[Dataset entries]
□ □ □
/-- R73: whether the set-up of a submission ring is accepted. -/
def Ply.ringOk (y : Ply) (r : Fin 4) (mrrs : Nat) : Bool :=
  let g := at' y.rings r
  decide (3 ≤ g.log2Depth) && decide (g.log2Depth ≤ 12) && baseOk g.base (64 * g.depth) &&
    (!g.poll || (g.log2Depth == 3 && decide (y.polled.length < 3) && decide (512 ≤ mrrs)))

/-- R73: whether the set-up of the completion ring is accepted. -/
def CplRing.setupOk (c : CplRing) : Bool :=
  decide (6 ≤ c.log2Depth) && decide (c.log2Depth ≤ 14) && baseOk c.base (32 * c.depth)

/-- RING_ENABLE (R73): ENABLE written from 0 to 1. A submission ring (0-3) of an ACTIVE ply that is not polled starts its first pass
(log entry 23). While the ply is QUIESCED a submission ring's CONS and ASLEEP are not written, since R108 names no such host write then; the
completion ring's PROD and ASLEEP are (DESIGN CHOICE, log entry 28). -/
def execRingEnable (q : Fin 4) (p : Fin 64) (ring : Fin 5) (value : Word) (s : State) : Res := s.clocked fun s =>
  if !s.dev.pageOpen q p then .next s
  else if h : ring.val < 4 then
    let r : Fin 4 := ⟨ring.val, h⟩
    if (s.ring p r).enable then .next s
    else
      let s := s.updRing p r fun g => g.setCtl (s.ply p).cls value
      if (s.ply p).ringOk r (s.port q).mrrs then
        let s := s.updRing p r SubRing.enabled
        let s := s.onDev fun d =>
          (d.hostWrite p false ((d.ply p).record r 8) (bytesOf 4 0)).hostWrite p false ((d.ply p).record r 16) [0]
        .next (if s.intake p && !(s.ring p r).poll then s.startPass p r else s)
      else .next (s.updRing p r fun g => { g with setupErr := true })
  else if (s.ply p).cq.enable then .next s
  else
    let s := s.updCq p fun c => c.setCtl value
    if (s.ply p).cq.setupOk then
      let s := s.updCq p fun c =>
        { c with enable := true, setupErr := false, asleep := false, prod := 0, cons := 0, reserved := 0, reread := .none, again := false }
      .next (s.onDev fun d =>
        ((d.hostWrite p true ((d.ply p).dbrBase.toNat + 256) (bytesOf 4 0)).hostWrite p true ((d.ply p).dbrBase.toNat + 272) [0]).reportLost p)
    else .next (s.updCq p fun c => { c with setupErr := true })

/-- RING_DISABLE (R74): intake stops at once; reads already issued for the ring, a poll's among them, are discarded when they complete. -/
def execRingDisable (q : Fin 4) (p : Fin 64) (r : Fin 4) (s : State) : Res := s.clocked fun s =>
  if s.dev.pageOpen q p then
    let s := s.updPly p fun y => { y with pollOut := y.pollOut.map fun v => put v r none }
    .next ((s.onDev (·.dropReads (ReadFor.ofRing p r))).updRing p r fun g => { g with enable := false, read := .idle, again := false })
  else .next s

/-- CQ_DISABLE (R74): every entry reservation ends; what waits for an entry is dispatched without one, or dropped and counted. -/
def execCqDisable (q : Fin 4) (p : Fin 64) (s : State) : Res := s.clocked fun s =>
  if !(s.dev.pageOpen q p && (s.ply p).cq.enable) then .next s
  else
    let lost := (s.ply p).cq.waiters.filter fun w => match w with | CqWait.reserve _ _ => false | _ => true
    let s := s.onDev (·.dropReads (· == .cons p))
    let s := s.updPly p fun y =>
      { y with cq := { y.cq with enable := false, reserved := 0, waiters := [], reread := .none, again := false },
               rings := y.rings.map fun g => { g with queue := g.queue.map fun f =>
                 { f with reserved := false, phase := if f.phase == .waitEntry then .parsed else f.phase } } }
    .next (s.each lost fun s _ => s.onDev (·.dropEvent p))

/-- FENCE_VAL_HI_WRITE (R72): stores the staging high word. -/
def execFenceValHiWrite (q : Fin 4) (p : Fin 64) (value : Word) (s : State) : Res := s.clocked fun s =>
  if s.dev.pageOpen q p then .next (s.updPly p fun y => { y with fenceStage := value }) else .next s

/-- FENCE_VAL_LO_READ (R72): returns the low word of the selected fence and latches its high word. -/
def execFenceValLoRead (q : Fin 4) (p : Fin 64) (s : State) : Res := s.clocked fun s =>
  let off := p.val * 0x1000 + 0x24
  if s.dev.pageOpen q p then
    let v := (s.ply p).fence (s.ply p).fenceSel
    .next ((s.updPly p fun y => { y with fenceLatch := DWord.hi v }).emit (.regValue q off (DWord.lo v)))
  else .next (s.emit (.regValue q off 0))

/-- RING_SERVICE_RESUME (R75, R76): a non-polled ring whose RING take was refused is read again. -/
def execRingServiceResume (p : Fin 64) (r : Fin 4) (s : State) : Res := s.clocked fun s =>
  if s.intake p && (s.ring p r).runs && (s.ring p r).read == .stalled then .next (s.startPass p r) else .next s

/-- The next slots of a batch are read: at most 8, none past what PROD covers (R76). -/
def State.readSlots (s : State) (p : Fin 64) (r : Fin 4) : State :=
  let g := s.ring p r
  let n := min (g.prod - g.cons).toNat 8
  (s.updRing p r fun g => { g with read := .slots n }).plyReads p (.slots p r) (g.slotRanges n)

/-- The pass is done: ASLEEP = 1 is written and PROD is read once more (R76). -/
def State.goToSleep (s : State) (p : Fin 64) (r : Fin 4) : State := (s.writeAsleep p r true).readRecord p r .confirm

/-- DOORBELL_RECORD_READ_DONE (R70, R75, R76): the read of a non-polled ring's PROD completes. -/
def execDoorbellRecordReadDone (p : Fin 64) (r : Fin 4) (prod : Word) (s : State) : Res := s.clocked fun s =>
  if !s.dev.readOut (.record p r) then .next s
  else
    let s := s.endReads (.record p r)
    let g := s.ring p r
    if !(s.intake p && g.runs) then .next s
    else if g.read = .record ∨ g.read = .confirm then
      let s := s.updRing p r fun g => { g with prod := prod }
      if g.depth < (prod - g.cons).toNat then .next (s.stopRing p r)
      else if g.read = .record then
        .next (if prod = g.cons then s.goToSleep p r else s.readSlots p r)
      else if prod = g.cons then
        .next (if g.again then s.startPass p r else s.updRing p r fun g => { g with read := .idle })
      else .next ((s.writeAsleep p r false).readRecord p r .record)
    else .next s

/-- SLOT_READ_DONE (R76, R83, R85): each slot read is offered for acceptance in index order. CONS is written for the slots accepted. -/
def execSlotReadDone (p : Fin 64) (r : Fin 4) (slots : List (List Byte)) (s : State) : Res := s.clocked fun s =>
  if !s.dev.readOut (.slots p r) then .next s
  else
    let s := s.endReads (.slots p r)
    match s.intake p && (s.ring p r).runs, (s.ring p r).read with
    | true, .slots n =>
      let (s, b) := s.acceptBatch p r ((slots ++ List.replicate n []).take n)
      let s := s.writeCons p r
      match b with
      | .wrongSeq => .next (s.stopRing p r)
      | .refused => .next (s.updRing p r fun g => { g with read := .stalled })
      | .all => .next (if (s.ring p r).cons = (s.ring p r).prod then s.goToSleep p r else s.readSlots p r)
    | _, _ => .next s

/-- POLL_TIMER (R79): the class A poll timer fires. -/
def execPollTimer (p : Fin 64) (s : State) : Res := s.clocked fun s => .next (s.wantPoll p)

/-- Slots of a polled ring that PROD covers, accepted in order; a wrong SEQ is not yet visible unless the slot was already covered by a
record read completed before this poll was issued (R82, R83). -/
def State.acceptPolled (s : State) (p : Fin 64) (r : Fin 4) (known prod : Word) (slots : List (List Byte)) : Nat → State
  | 0 => s
  | n + 1 =>
    let g := s.ring p r
    if g.cons = prod then s
    else
      let bs := fitBytes 64 (slots.getD (g.cons.toNat % 8) [])
      if slotSeq bs ≠ g.cons then
        if (known - g.cons).toNat ≤ 8 ∧ g.cons ≠ known then s.stopRing p r else s
      else match s.accept p r bs with
        | none => s
        | some s => s.acceptPolled p r known prod slots n

/-- POLL_READS_DONE (R79, R81-R83): the doorbell block and the slots of every polled ring (8 slots of 64 bytes each, ring by ring) are in. -/
def execPollReadsDone (p : Fin 64) (block : List Byte) (slots : Vector (List (List Byte)) 4) (s : State) : Res := s.clocked fun s =>
  if (s.ply p).pollTags = 0 then .next s
  else
    match (s.ply p).pollOut with
    | none => .next (s.endPoll p)
    | some known =>
      let s := s.each (allFin 4) fun s r =>
        match (s.ring p r).runs, at' known r with
        | false, _ | _, none => s
        | true, some known =>
          let prod := word (le32 block (64 * r.val))
          let g := s.ring p r
          if 8 < (prod - g.cons).toNat then s.stopRing p r
          else
            let s := s.acceptPolled p r known prod (at' slots r) 8
            let s := s.updRing p r fun g => { g with prod := prod }
            if (s.ring p r).cons = g.cons then s else s.writeCons p r
      .next (s.endPoll p)

/-- CQ_CONS_READ_DONE (R78, R98): freed entries go to what waits, in order; held events that find none are dropped; a ring still full
shows ASLEEP and is read once more. -/
def execCqConsReadDone (p : Fin 64) (cons : Word) (s : State) : Res := s.clocked fun s =>
  if !s.dev.readOut (.cons p) then .next s
  else
    let s := s.endReads (.cons p)
    let c := (s.ply p).cq
    if !c.enable || c.reread == .none then .next s
    else
      let s := s.updCq p fun c => { c with cons := cons, reread := .none, again := false }
      let s := s.onDev fun d => (d.reportLost p).serveWaiters p (d.ply p).cq.waiters
      let s := s.onDev fun d => d.dropHeldEvents p
      let c' := (s.ply p).cq
      if 0 < c'.freeEntries then
        let s := if c'.asleep then
            (s.onDev fun d => d.hostWrite p true ((d.ply p).dbrBase.toNat + 272) [0]).updCq p fun c => { c with asleep := false }
          else s
        .next (if c.again then s.wantCons p else s)
      else if c.again then .next (s.wantCons p)
      else if c.reread = .first ∧ (c'.waiters ≠ [] ∨ c'.dropped ≠ 0) then
        let s := s.onDev fun d => d.hostWrite p true ((d.ply p).dbrBase.toNat + 272) [1]
        .next ((s.updCq p fun c => { c with asleep := true, reread := .second }).plyReads p (.cons p) [((s.ply p).dbrBase.toNat + 264, 4)])
      else .next s

/-! Dispatch (R84, R86) -/

/-- The descriptor at the head of a ring: the first one not yet dispatched. A FENCE_WAIT stands there until it retires (R86). -/
def SubRing.head (g : SubRing) : Option InFlight := g.queue.find? fun f => f.undispatched || f.opcode == 0x02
□ □ □
[What is needed]
Please output exactly the lines between the one holding "((d.hostWrite p true" and the one holding "def execRingDisable (q" in the records above, inclusive, and nothing more.

[Output of the exercise]
        ((d.hostWrite p true ((d.ply p).dbrBase.toNat + 256) (bytesOf 4 0)).hostWrite p true ((d.ply p).dbrBase.toNat + 272) [0]).reportLost p)
    else .next (s.updCq p fun c => { c with setupErr := true })

/-- RING_DISABLE (R74): intake stops at once; reads already issued for the ring, a poll's among them, are discarded when they complete. -/
def execRingDisable (q : Fin 4) (p : Fin 64) (r : Fin 4) (s : State) : Res := s.clocked fun s =>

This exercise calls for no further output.